PROBLEM TO SOLVE:
Which lines in the data below contain the word "movRxSp"? Copy each of them.

EXERCISE INPUTS:
-- ==== Sys2Proof/Laws/Handlers.lean ====
section
/-! SUPPORT. The shared operations the handlers are written over: register operands and the register file (R24, R25, R72),
the ALU handler, the jump handler, and what a handler can do to the state as a whole. -/

namespace Sys2Proof.Machine

open Sys2Proof.Config

section Registers
variable (s : State) (b : Byte) (v : Int)

theorem legalIndex_iff : legalIndex b ↔ b.toNat ≤ 7 := Nat.lt_succ_iff

theorem not_legalIndex_iff : ¬legalIndex b ↔ 7 < b.toNat := by
  rw [legalIndex_iff]
  omega

theorem registerOperand_legal (h : legalIndex b) : registerOperand b = .ok ⟨b.toNat, h⟩ := by
  simp only [registerOperand]
  exact dif_pos h

theorem registerOperand_illegal (h : ¬legalIndex b) : registerOperand b = .error ⟨.registerIndex, b.toNat⟩ := by
  simp only [registerOperand]
  exact dif_neg h

theorem readReg_legal (h : legalIndex b) : s.readReg b = .ok (s.regs[b.toNat]) := by
  simp [State.readReg, registerOperand_legal b h]

theorem readReg_illegal (h : ¬legalIndex b) : s.readReg b = .error ⟨.registerIndex, b.toNat⟩ := by
  simp [State.readReg, registerOperand_illegal b h]

theorem writeReg_legal (h : legalIndex b) :
    s.writeReg b v = .ok { s with regs := s.regs.set b.toNat (trunc8 v) } := by
  simp [State.writeReg, registerOperand_legal b h]

theorem writeReg_illegal (h : ¬legalIndex b) : s.writeReg b v = .error ⟨.registerIndex, b.toNat⟩ := by
  simp [State.writeReg, registerOperand_illegal b h]

end Registers

/-- `runAlu` on legal operands: both are read, the output is written back, and the pc moves by three. -/
theorem runAlu_legal (s : State) (op : AluOp) (a b : Byte) (ha : legalIndex a) (hb : legalIndex b) :
    s.runAlu op a b = .ok
      (match alu op s.regs[a.toNat] s.regs[b.toNat] with
        | .result v => { s with regs := s.regs.set a.toNat v, pc := s.pc + 3 }
        | .flag f => { s with fl := f, pc := s.pc + 3 }) := by
  simp only [State.runAlu, readReg_legal s a ha, readReg_legal s b hb, ok_bind]
  cases alu op s.regs[a.toNat] s.regs[b.toNat] with
  | result v => simp [State.writeAlu, writeReg_legal _ a _ ha, State.advance]
  | flag f => simp [State.writeAlu, State.advance]

/-- `runAlu` raises for its first register byte, then for its second (R165). -/
theorem runAlu_illegal_first (s : State) (op : AluOp) (a b : Byte) (ha : ¬legalIndex a) :
    s.runAlu op a b = .error ⟨.registerIndex, a.toNat⟩ := by
  simp [State.runAlu, readReg_illegal s a ha]

theorem runAlu_illegal_second (s : State) (op : AluOp) (a b : Byte) (ha : legalIndex a) (hb : ¬legalIndex b) :
    s.runAlu op a b = .error ⟨.registerIndex, b.toNat⟩ := by
  simp [State.runAlu, readReg_legal s a ha, readReg_illegal s b hb]

/-- `jumpIf` on a legal register changes the pc alone. -/
theorem jumpIf_legal (s : State) (taken : Bool) (r : Byte) (h : legalIndex r) :
    s.jumpIf taken r = .ok { s with pc := if taken then (s.regs[r.toNat]).toNat else s.pc + 2 } := by
  cases taken <;> simp [State.jumpIf, readReg_legal s r h, State.jumpTo, State.advance]

theorem jumpIf_illegal (s : State) (taken : Bool) (r : Byte) (h : ¬legalIndex r) :
    s.jumpIf taken r = .error ⟨.registerIndex, r.toNat⟩ := by
  simp [State.jumpIf, readReg_illegal s r h]

/-- The comparison gives exactly one of the three values (R124). -/
theorem compareFlag_cases (a b : Byte) :
    (a.toNat = b.toNat ∧ compareFlag a b = .equal) ∨ (b.toNat < a.toNat ∧ compareFlag a b = .greater) ∨
      (a.toNat < b.toNat ∧ compareFlag a b = .less) := by
  unfold compareFlag
  split
  · exact .inl ⟨‹_›, rfl⟩
  · split
    · exact .inr (.inl ⟨‹_›, rfl⟩)
    · exact .inr (.inr ⟨by omega, rfl⟩)

end Sys2Proof.Machine
end

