-- ==== Sys2Proof/Tests/Slice0.lean ====
section
/-! SUPPORT. The model's own tests. Expected values come from spec/95_test_vectors.md (sections named in the comments) or
from the encodings of R71 and R74. Witnesses show a concrete state and operands that meet the hypotheses of a
statement, one for each clause at a boundary. -/

namespace Sys2Proof.Tests

open Sys2Proof Sys2Proof.Config Sys2Proof.Machine

/-- The reset state with bytes standing at `pc`. -/
def stateAt (pc : Nat) (bytes : List Byte) : State :=
  { State.reset with pc := pc, mem := Memory.place [] pc bytes }

/-- The same with registers given as (index, value) pairs. -/
def withRegs (s : State) : List (Fin 8 × Byte) → State
  | [] => s
  | p :: ps => withRegs { s with regs := s.regs.set p.1 p.2 } ps

/-- The next state, where there is one. -/
def nextOf : Host.Outcome State Fault Refusal → Option State
  | .next t => some t
  | .fault _ => none
  | .refused _ => none

/-! ## WellFormed refuses (R72, R78) -/

theorem test_illformed_ldi : (Instr.ldi 8 0).wellFormed = false ∧ (Instr.ldi 7 0xFF).wellFormed = true := by decide
theorem test_illformed_prn : (Instr.prn 8).wellFormed = false ∧ (Instr.prn 7).wellFormed = true := by decide
theorem test_illformed_mul_first : (Instr.mul 8 0).wellFormed = false := by decide
theorem test_illformed_mul_second : (Instr.mul 7 8).wellFormed = false ∧ (Instr.mul 7 7).wellFormed = true := by decide
theorem test_illformed_push : (Instr.push 8).wellFormed = false ∧ (Instr.push 7).wellFormed = true := by decide
theorem test_illformed_pop : (Instr.pop 9).wellFormed = false ∧ (Instr.pop 7).wellFormed = true := by decide
theorem test_illformed_cmp_first : (Instr.cmp 0xFF 0).wellFormed = false := by decide
theorem test_illformed_cmp_second : (Instr.cmp 7 8).wellFormed = false ∧ (Instr.cmp 7 7).wellFormed = true := by decide
theorem test_illformed_jmp : (Instr.jmp 8).wellFormed = false ∧ (Instr.jmp 7).wellFormed = true := by decide
theorem test_illformed_jeq : (Instr.jeq 8).wellFormed = false ∧ (Instr.jeq 7).wellFormed = true := by decide
theorem test_illformed_jne : (Instr.jne 8).wellFormed = false ∧ (Instr.jne 7).wellFormed = true := by decide

/-! ## Decode: words written from R71 and R74, bit by bit -/

theorem test_decode_ldi : decode [0b10000010, 0b00000001, 0b00001001] = .ok (.ldi 1 9, []) := rfl
theorem test_decode_prn : decode [0b01000111, 0b00000000] = .ok (.prn 0, []) := rfl
theorem test_decode_hlt : decode [0b00000001, 0b10000010] = .ok (.hlt, [0b10000010]) := rfl
theorem test_decode_mul : decode [0b10100010, 0b00000010, 0b00000101] = .ok (.mul 2 5, []) := rfl
theorem test_decode_push : decode [0b01000101, 0b00000111] = .ok (.push 7, []) := rfl
theorem test_decode_pop : decode [0b01000110, 0b00000001] = .ok (.pop 1, []) := rfl
theorem test_decode_cmp : decode [0b10100111, 0b00000000, 0b00000010] = .ok (.cmp 0 2, []) := rfl
theorem test_decode_jmp : decode [0b01010100, 0b00000010] = .ok (.jmp 2, []) := rfl
theorem test_decode_jeq : decode [0b01010101, 0b00000011] = .ok (.jeq 3, []) := rfl
theorem test_decode_jne : decode [0b01010110, 0b00000100] = .ok (.jne 4, []) := rfl
/-- A bad register byte still decodes: the handler raises (R78). -/
theorem test_decode_bad_register : decode [0b10000010, 0b00001000, 0b00000001] = .ok (.ldi 8 1, []) := rfl
/-- 2.12: 0xA0 is no instruction. -/
theorem test_decode_refuses_a0 : decode [0xA0, 0, 1] = .error (.unknownOpcode 0xA0) := rfl
theorem test_decode_refuses_short : decode [0xA2, 9] = .error (.missingOperand 2) := rfl
theorem test_decode_refuses_empty : decode [] = .error .noOpcode := rfl
/-- The table's numbering: the first byte is bits 7..0. -/
theorem test_table_word : decodeTableWord 24 0x090182 = some (.ldi 1 9) := by decide
theorem test_table_word_short : decodeTableWord 8 0xFFA2 = some (.mul 0 0) := by decide
theorem test_encode : encode (.cmp 0 2) = [0xA7, 0, 2] := by decide
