/-- For every state and operands, div completes: with a zero divisor it sets div_zero and changes nothing else;
otherwise rx holds the unsigned floor quotient (plus the carry-in where div is in CARRY_AWARE), zero, carry
and negative are from it, div_zero is cleared exactly under DIV_CLEARS_DZ, and nothing else changes.
Formalises R88. -/
def Obligations.DivByNonZeroAndByZero : Prop :=
  ∀ (s : State) (rx ry rz : RegIdx) (c : Bool),
    encodeFirst (.div rx ry rz c) = 0x8C00#16 ||| at7 rx ||| at4 ry ||| at1 rz ||| at0 c ∧
    (s.reg rz = 0#16 → ∃ t, exec (.div rx ry rz c) s = .next t ∧ OnlyFlags s t ∧
      t.flags = { s.flags with divZero := true }) ∧
    (s.reg rz ≠ 0#16 → ∃ t, exec (.div rx ry rz c) s = .next t ∧ OnlyRegister rx s t ∧
      (t.reg rx).toNat = ((s.reg ry).toNat / (s.reg rz).toNat +
        carryInNat s.params.carryAware.div c s.flags.carry) % 65536 ∧
      AluFlagsOf ((s.reg ry).toNat / (s.reg rz).toNat +
        carryInNat s.params.carryAware.div c s.flags.carry) t ∧
      t.flags.equal = s.flags.equal ∧ t.flags.greater = s.flags.greater ∧
      t.flags.lesser = s.flags.lesser ∧
      t.flags.divZero = (s.flags.divZero && !s.params.divClearsDz))

/-- For every state and operands with a non-zero divisor, mod completes with the unsigned remainder (plus the
carry-in where mod is in CARRY_AWARE) in rx and the flags from it; with a zero divisor it raises ModByZero
and writes nothing; frame as add, so div_zero is never written. Formalises R89. -/
def Obligations.ModByNonZeroAndByZero : Prop :=
  ∀ (s : State) (rx ry rz : RegIdx) (c : Bool),
    encodeFirst (.mod rx ry rz c) = 0x9400#16 ||| at7 rx ||| at4 ry ||| at1 rz ||| at0 c ∧
    (s.reg rz = 0#16 → exec (.mod rx ry rz c) s = .next (s.faultedWith .modByZero)) ∧
    (s.reg rz ≠ 0#16 → ∃ t, exec (.mod rx ry rz c) s = .next t ∧
      AluWrites rx ((s.reg ry).toNat % (s.reg rz).toNat +
        carryInNat s.params.carryAware.mod c s.flags.carry) s t)

/-- For every state and register, inc and dec complete; rx holds rx + 1 or rx - 1 modulo 65536, the flags are
those of the 32-bit result, and nothing else changes. Formalises R90, R91. -/
def Obligations.IncAndDecWrap : Prop :=
  ∀ (s : State) (rx : RegIdx),
    encodeFirst (.inc rx) = 0x9000#16 ||| at7 rx ∧ encodeFirst (.dec rx) = 0x9040#16 ||| at7 rx ∧
    (∃ t, exec (.inc rx) s = .next t ∧ AluWrites rx ((s.reg rx).toNat + 1) s t) ∧
    (∃ t, exec (.dec rx) s = .next t ∧ AluWrites rx ((2 ^ 32 + (s.reg rx).toNat - 1) % 2 ^ 32) s t)

/-- For every state and operands, and, or and xor complete; rx holds the bitwise result (plus the carry-in where
the operation is in CARRY_AWARE), zero, carry and negative are from it, and nothing else changes. Formalises
R92, R93, R94. -/
def Obligations.BitwiseLogicWritesFlags : Prop :=
  ∀ (s : State) (rx ry rz : RegIdx) (c : Bool),
    encodeFirst (.and rx ry rz c) = 0x4800#16 ||| at7 rx ||| at4 ry ||| at1 rz ||| at0 c ∧
    encodeFirst (.or rx ry rz c) = 0x4C00#16 ||| at7 rx ||| at4 ry ||| at1 rz ||| at0 c ∧
    encodeFirst (.xor rx ry rz c) = 0x5000#16 ||| at7 rx ||| at4 ry ||| at1 rz ||| at0 c ∧
    (∃ t, exec (.and rx ry rz c) s = .next t ∧
      AluWrites rx (((s.reg ry).toNat &&& (s.reg rz).toNat) +
        carryInNat s.params.carryAware.and c s.flags.carry) s t) ∧
    (∃ t, exec (.or rx ry rz c) s = .next t ∧
      AluWrites rx (((s.reg ry).toNat ||| (s.reg rz).toNat) +
        carryInNat s.params.carryAware.or c s.flags.carry) s t) ∧
    (∃ t, exec (.xor rx ry rz c) s = .next t ∧
      AluWrites rx (((s.reg ry).toNat ^^^ (s.reg rz).toNat) +
        carryInNat s.params.carryAware.xor c s.flags.carry) s t)

/-- For every state and registers, not completes; rx holds the complement of ry, and no flag and nothing else
changes. Formalises R95. -/
def Obligations.NotComplementsWithoutFlags : Prop :=
  ∀ (s : State) (rx ry : RegIdx),
    encodeFirst (.not rx ry) = 0x5400#16 ||| at7 rx ||| at4 ry ∧
    ∃ t, exec (.not rx ry) s = .next t ∧ OnlyRegister rx s t ∧
      (t.reg rx).toNat = 65535 - (s.reg ry).toNat ∧ t.flags = s.flags

/-- For every state, register and amount 0 to 15, each shift completes; rx holds rx times 2^n modulo 65536 with
zeros or ones in the low n bits, or rx divided by 2^n with zeros or ones in the high n bits; zero and
negative are written only under SHIFT_WRITES_FLAGS; nothing else changes. Formalises R97, R98, R99, R100. -/
def Obligations.ShiftsFillWithZerosOrOnes : Prop :=
  ∀ (s : State) (rx : RegIdx) (n : Shamt),
    encodeFirst (.shiftl0 rx n) = 0x4000#16 ||| at7 rx ||| amount0 n ∧
    encodeFirst (.shiftl1 rx n) = 0x4010#16 ||| at7 rx ||| amount0 n ∧
    encodeFirst (.shiftr0 rx n) = 0x4020#16 ||| at7 rx ||| amount0 n ∧
    encodeFirst (.shiftr1 rx n) = 0x4030#16 ||| at7 rx ||| amount0 n ∧
    (∃ t, exec (.shiftl0 rx n) s = .next t ∧
      ShiftWrites rx ((s.reg rx).toNat * 2 ^ n.toNat % 65536) s t) ∧
    (∃ t, exec (.shiftl1 rx n) s = .next t ∧
      ShiftWrites rx (((s.reg rx).toNat * 2 ^ n.toNat + (2 ^ n.toNat - 1)) % 65536) s t) ∧
    (∃ t, exec (.shiftr0 rx n) s = .next t ∧
      ShiftWrites rx ((s.reg rx).toNat / 2 ^ n.toNat) s t) ∧
    (∃ t, exec (.shiftr1 rx n) s = .next t ∧
      ShiftWrites rx ((s.reg rx).toNat / 2 ^ n.toNat + (65536 - 65536 / 2 ^ n.toNat)) s t)

/-- For every state, register and amount 0 to 15, rotl and rotr complete with the rotated value in rx (n = 0
leaves it), flags only under SHIFT_WRITES_FLAGS, nothing else changed; modes 5 and 7 decode to the same
instructions. Formalises R101, R102. -/
def Obligations.RotatesKeepEveryBit : Prop :=
  ∀ (s : State) (rx : RegIdx) (n : Shamt) (extras : Bool) (imm : Word),
    encodeFirst (.rotl rx n) = 0x4040#16 ||| at7 rx ||| amount0 n ∧
    encodeFirst (.rotr rx n) = 0x4060#16 ||| at7 rx ||| amount0 n ∧
    decodeWord extras (0x4050#16 ||| at7 rx ||| amount0 n) imm = .ok (.rotl rx n) ∧
    decodeWord extras (0x4070#16 ||| at7 rx ||| amount0 n) imm = .ok (.rotr rx n) ∧
    (∃ t, exec (.rotl rx n) s = .next t ∧
      ShiftWrites rx ((s.reg rx).toNat * 2 ^ n.toNat % 65536 +
        (s.reg rx).toNat / 2 ^ (16 - n.toNat)) s t) ∧
    (∃ t, exec (.rotr rx n) s = .next t ∧
      ShiftWrites rx ((s.reg rx).toNat / 2 ^ n.toNat +
        (s.reg rx).toNat * 2 ^ (16 - n.toNat) % 65536) s t)

/-- For every state and registers, the two moves complete; rx holds ry or SP; no flag and nothing else changes;
movmode 0b10 is mov rx,ry and the ry field of mov rx,sp is ignored. Formalises R103, R104. -/
def Obligations.MovesIntoARegister : Prop :=
  ∀ (s : State) (rx ry : RegIdx) (extras : Bool) (imm : Word),
    encodeFirst (.movRxRy rx ry) = 0xCC00#16 ||| at7 rx ||| at4 ry ∧
    decodeWord extras (0xCC02#16 ||| at7 rx ||| at4 ry) imm = .ok (.movRxRy rx ry) ∧
    decodeWord extras (0xCC01#16 ||| at7 rx ||| at4 ry) imm = .ok (.movRxSp rx) ∧
    (∃ t, exec (.movRxRy rx ry) s = .next t ∧ OnlyRegister rx s t ∧ t.reg rx = s.reg ry ∧
      t.flags = s.flags) ∧
    (∃ t, exec (.movRxSp rx) s = .next t ∧ OnlyRegister rx s t ∧ t.reg rx = s.sp ∧ t.flags = s.flags)

/-- For every state and register: a value of at most 0x7FFF becomes SP and nothing else changes; a larger one
raises InvalidStackPointer and changes nothing. Formalises R105. -/
def Obligations.MovIntoSpChecksItsValue : Prop :=
  ∀ (s : State) (rx ry : RegIdx) (extras : Bool) (imm : Word),
    decodeWord extras (0xCC03#16 ||| at7 rx ||| at4 ry) imm = .ok (.movSpRx rx) ∧
    ((s.reg rx).toNat ≤ 0x7FFF → ∃ t, exec (.movSpRx rx) s = .next t ∧ t.outcome = .cont ∧
      t.sp = s.reg rx ∧ t.pc = s.pc ∧ t.flags = s.flags ∧ KeepsRegs s t ∧ KeepsMemory s t ∧
      t.hooks = s.hooks ∧ KeepsHostSide s t) ∧
    (0x7FFF < (s.reg rx).toNat →
      exec (.movSpRx rx) s = .next (s.faultedWith .invalidStackPointer))

/-- For every state and registers, cmp completes; equal, greater and lesser say how rx compares with ry
unsigned, exactly one of them is set, and no other flag and nothing else changes. Formalises R106. -/
def Obligations.CmpIsUnsignedAndExclusive : Prop :=
  ∀ (s : State) (rx ry : RegIdx),
    encodeFirst (.cmp rx ry) = 0x5800#16 ||| at7 rx ||| at4 ry ∧
    ∃ t, exec (.cmp rx ry) s = .next t ∧ OnlyFlags s t ∧
      (t.flags.equal = true ↔ (s.reg rx).toNat = (s.reg ry).toNat) ∧
      (t.flags.greater = true ↔ (s.reg ry).toNat < (s.reg rx).toNat) ∧
      (t.flags.lesser = true ↔ (s.reg rx).toNat < (s.reg ry).toNat) ∧
      t.flags.zero = s.flags.zero ∧ t.flags.carry = s.flags.carry ∧
      t.flags.negative = s.flags.negative ∧ t.flags.divZero = s.flags.divZero ∧
      [t.flags.equal, t.flags.greater, t.flags.lesser].count true = 1
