/-! ## The statements -/

/-- Settles O22: each row of the table is the shared jump with its condition, which has one end per case. -/
theorem jumpsFollowTheTruthTable : Obligations.JumpsFollowTheTruthTable := by
  intro s target i first holds hrow
  rw [jumpTable_eq_map, List.mem_map] at hrow
  obtain ⟨k, -, hk⟩ := hrow
  cases hk
  rw [exec_decodeJump]
  refine ⟨encodeFirst_decodeJump _ _, encodeSecond_decodeJump _ _, fun hpc => ?noOperand,
    fun hpc hk ht => ?targetOut, fun hpc hk ht => ?taken, fun hpc hk => ?notTaken⟩
  case noOperand => rw [State.jump_of_no_operand hpc]
  case targetOut => rw [State.jump_of_target_gt hpc hk ht]
  case taken => exact ⟨_, congrArg _ (State.jump_of_taken hpc hk ht), .setPc _, BitVec.sub_add_cancel _ _⟩
  case notTaken => exact ⟨_, congrArg _ (State.jump_of_not_holds hpc hk), .complete, rfl⟩

/-- Settles O23: each row of the table is the shared call with its condition, which has one end per case. -/
theorem callsPushTheReturnAddress : Obligations.CallsPushTheReturnAddress := by
  intro s target i first holds hrow
  rw [callTable_eq_map, List.mem_map] at hrow
  obtain ⟨k, -, hk⟩ := hrow
  cases hk
  rw [exec_decodeCall]
  refine ⟨encodeFirst_decodeCall _ _, encodeSecond_decodeCall _ _, fun hpc => ?noOperand, fun hpc hk hsp => ?noRoom,
    fun hpc hk hpos hlt ht => ?targetOut, fun hpc hk hpos hlt ht => ?taken, fun hpc hk => ?notTaken⟩
  case noOperand => rw [State.call_of_no_operand hpc]
  case noRoom => rw [State.call_of_no_room hpc hk hsp]
  case targetOut => rw [State.call_of_target_gt hpc hk hpos hlt ht]
  case taken =>
    have hreturn : ((s.afterCall target).readWord s.sp).toNat = s.pc.toNat + 2 := by
      rw [State.readWord_afterCall_same, State.toNat_returnAddress hpc]
    have hsp : (s.sp - 1#16).toNat + 1 = s.sp.toNat := by bv_omega
    exact ⟨_, congrArg _ (State.call_of_taken hpc hk hpos hlt ht), rfl, BitVec.sub_add_cancel _ _, hreturn,
      s.keepsMemoryBut_afterCall target, hsp, fun _ => rfl, rfl, rfl, ⟨rfl, rfl, rfl, rfl, rfl⟩⟩
  case notTaken => exact ⟨_, congrArg _ (State.call_of_not_holds hpc hk), .complete, rfl⟩

/-- Settles O24: the operand check decides between the two faults, for jump and call alike. -/
theorem reservedConditionRaises : Obligations.ReservedConditionRaises := by
  refine fun s target => ⟨rfl, rfl, fun hpc => ?operand, fun hpc => ?noOperand⟩
  case operand =>
    have h : s.reservedCondition = s.faultedWith .invalidCondition := if_pos ((operandOk_iff _).mpr hpc)
    exact ⟨congrArg _ h, congrArg _ h⟩
  case noOperand =>
    have h : s.reservedCondition = s.faultedWith .operandOutOfRange := if_neg (not_operandOk hpc)
    exact ⟨congrArg _ h, congrArg _ h⟩

/-- Settles O25: SP and the stacked word decide between the return and the two faults. -/
theorem rtsReturnsOrFaults : Obligations.RtsReturnsOrFaults := by
  refine fun s => ⟨rfl, fun hsp hret => ?returns, exec_rts_of_sp_ge, exec_rts_of_target_gt⟩
  have hsp_up : (s.sp + 1#16).toNat = s.sp.toNat + 1 := by bv_omega
  exact ⟨_, exec_rts_of_bounds hsp hret, rfl, BitVec.sub_add_cancel _ _, hsp_up, fun _ => rfl, rfl, fun _ => rfl, rfl,
    ⟨rfl, rfl, rfl, rfl, rfl⟩⟩

/-! ## A call and the return from it (41_control_flow.md R156) -/

/-- A run goes on from the state that its first step answers. -/
theorem run_succ {M : Host.Core} {s t : M.State} (k : Nat) (h : M.step s = .next t) :
    M.run (k + 1) s = M.run k t := by
  rw [Host.Core.run, h]

theorem run_two {s t u : State} (hs : step s = .next t) (ht : step t = .next u) :
    Host.Core.run Sys2Proof.core 2 s = .next u :=
  (run_succ (M := Sys2Proof.core) 1 hs).trans (run_succ (M := Sys2Proof.core) 0 ht)

/-- A word with the opcode of rts is fetched as rts (30_encoding.md R57, R59). -/
theorem State.fetch_of_opcode_rts {s : State} (hpc : s.pc.toNat < 0x7FFF)
    (hop : opcodeField (s.readWord s.pc) = 4#6) : s.fetch = some .rts := by
  rw [State.fetch_eq hpc, decodeWord, hop]
  rfl

/-- The step at a word of rts, within the bounds of the return (41_control_flow.md R154; 44_execution_engine.md
R211). -/
theorem step_of_opcode_rts {s : State} (hpc : s.pc.toNat < 0x7FFF) (hop : opcodeField (s.readWord s.pc) = 4#6)
    (hsp : s.sp.toNat < 0x7FFE) (hret : (s.readWord (s.sp + 1#16)).toNat ≤ 0x7FFF) :
    step s = .next (s.afterRts.retire 1) :=
  step_of_fetch_some hpc (State.fetch_of_opcode_rts hpc hop) (exec_rts_of_bounds hsp hret)

/-- The step at an rts brings PC to the word above SP: the engine's addition undoes the routine's subtraction
(10_state.md R15). -/
theorem State.pc_retire_afterRts (s : State) : (s.afterRts.retire 1).pc = s.readWord (s.sp + 1#16) :=
  BitVec.sub_add_cancel _ _

/-- The step at a fetched call that is always taken, within its bounds (41_control_flow.md R138, R139). -/
theorem step_of_fetch_call {s : State} {target : Word} (hpc : s.pc.toNat + 1 < 0x7FFF)
    (hfetch : s.fetch = some (.call target)) (hpos : 0 < s.sp.toNat) (hlt : s.sp.toNat < 0x8000)
    (ht : target.toNat ≤ 0x7FFF) : step s = .next ((s.afterCall target).retire 2) :=
  step_of_fetch_some (by omega) hfetch
    (congrArg Host.Outcome.next (State.call_of_taken (k := .always) hpc rfl hpos hlt ht))

/-- Settles O26: the call leaves the return address above SP, which is where the rts at the target reads it. -/
theorem callThenRtsComesBack : Obligations.CallThenRtsComesBack := by
  intro s target hroom hfetch hpos hlt htarget hop hne
  have hcall := step_of_fetch_call hroom hfetch hpos (by omega) htarget.le
  generalize ht : (s.afterCall target).retire 2 = t at hcall
  have hpc : t.pc = target := by
    rw [← ht]
    exact BitVec.sub_add_cancel _ _
  have hsp : t.sp = s.sp - 1#16 := by rw [← ht]; rfl
  have hsp_up : t.sp + 1#16 = s.sp := by rw [hsp, BitVec.sub_add_cancel]
  have hword : t.readWord target = s.readWord target := by
    rw [← ht]
    exact State.readWord_afterCall_other hne.symm target
  have hreturn : t.readWord (t.sp + 1#16) = s.returnAddress := by
    rw [hsp_up, ← ht]
    exact s.readWord_afterCall_same target
  have haddr := State.toNat_returnAddress hroom
  have hrts : step t = .next (t.afterRts.retire 1) :=
    step_of_opcode_rts (hpc ▸ htarget) (by rw [hpc, hword, hop]) (by rw [hsp]; bv_omega) (by rw [hreturn]; omega)
  refine ⟨_, run_two hcall hrts, ?pc, hsp_up, ?count, rfl, ?regs, ?flags, ?memory⟩
  case pc => rw [State.pc_retire_afterRts, hreturn, haddr]
  case count => rw [← ht]; rfl
  case regs => rw [← ht]; exact fun _ => rfl
  case flags => rw [← ht]; rfl
  case memory => rw [← ht]; exact s.keepsMemoryBut_afterCall target

end Machine
end Sys2Proof
end

section
/-! The memory and stack unit (42_memory_stack.md): how a push, a pop, a load and a store end in each case of their
checks, what a write of a word leaves, and the statements on them. -/

namespace Sys2Proof

open Machine

/-- Formats F1R and F1W. -/
theorem encodeF1_eq (op : BitVec 6) (rx : RegIdx) : encodeF1 op rx = (op ++ 0#10) ||| at7 rx := by
  unfold encodeF1 at7; ext i hi; grind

TASK RESPONSE:
    decodeWord extras (0xCC01#16 ||| at7 rx ||| at4 ry) imm = .ok (.movRxSp rx) ∧
    (∃ t, exec (.movRxSp rx) s = .next t ∧ OnlyRegister rx s t ∧ t.reg rx = s.sp ∧ t.flags = s.flags)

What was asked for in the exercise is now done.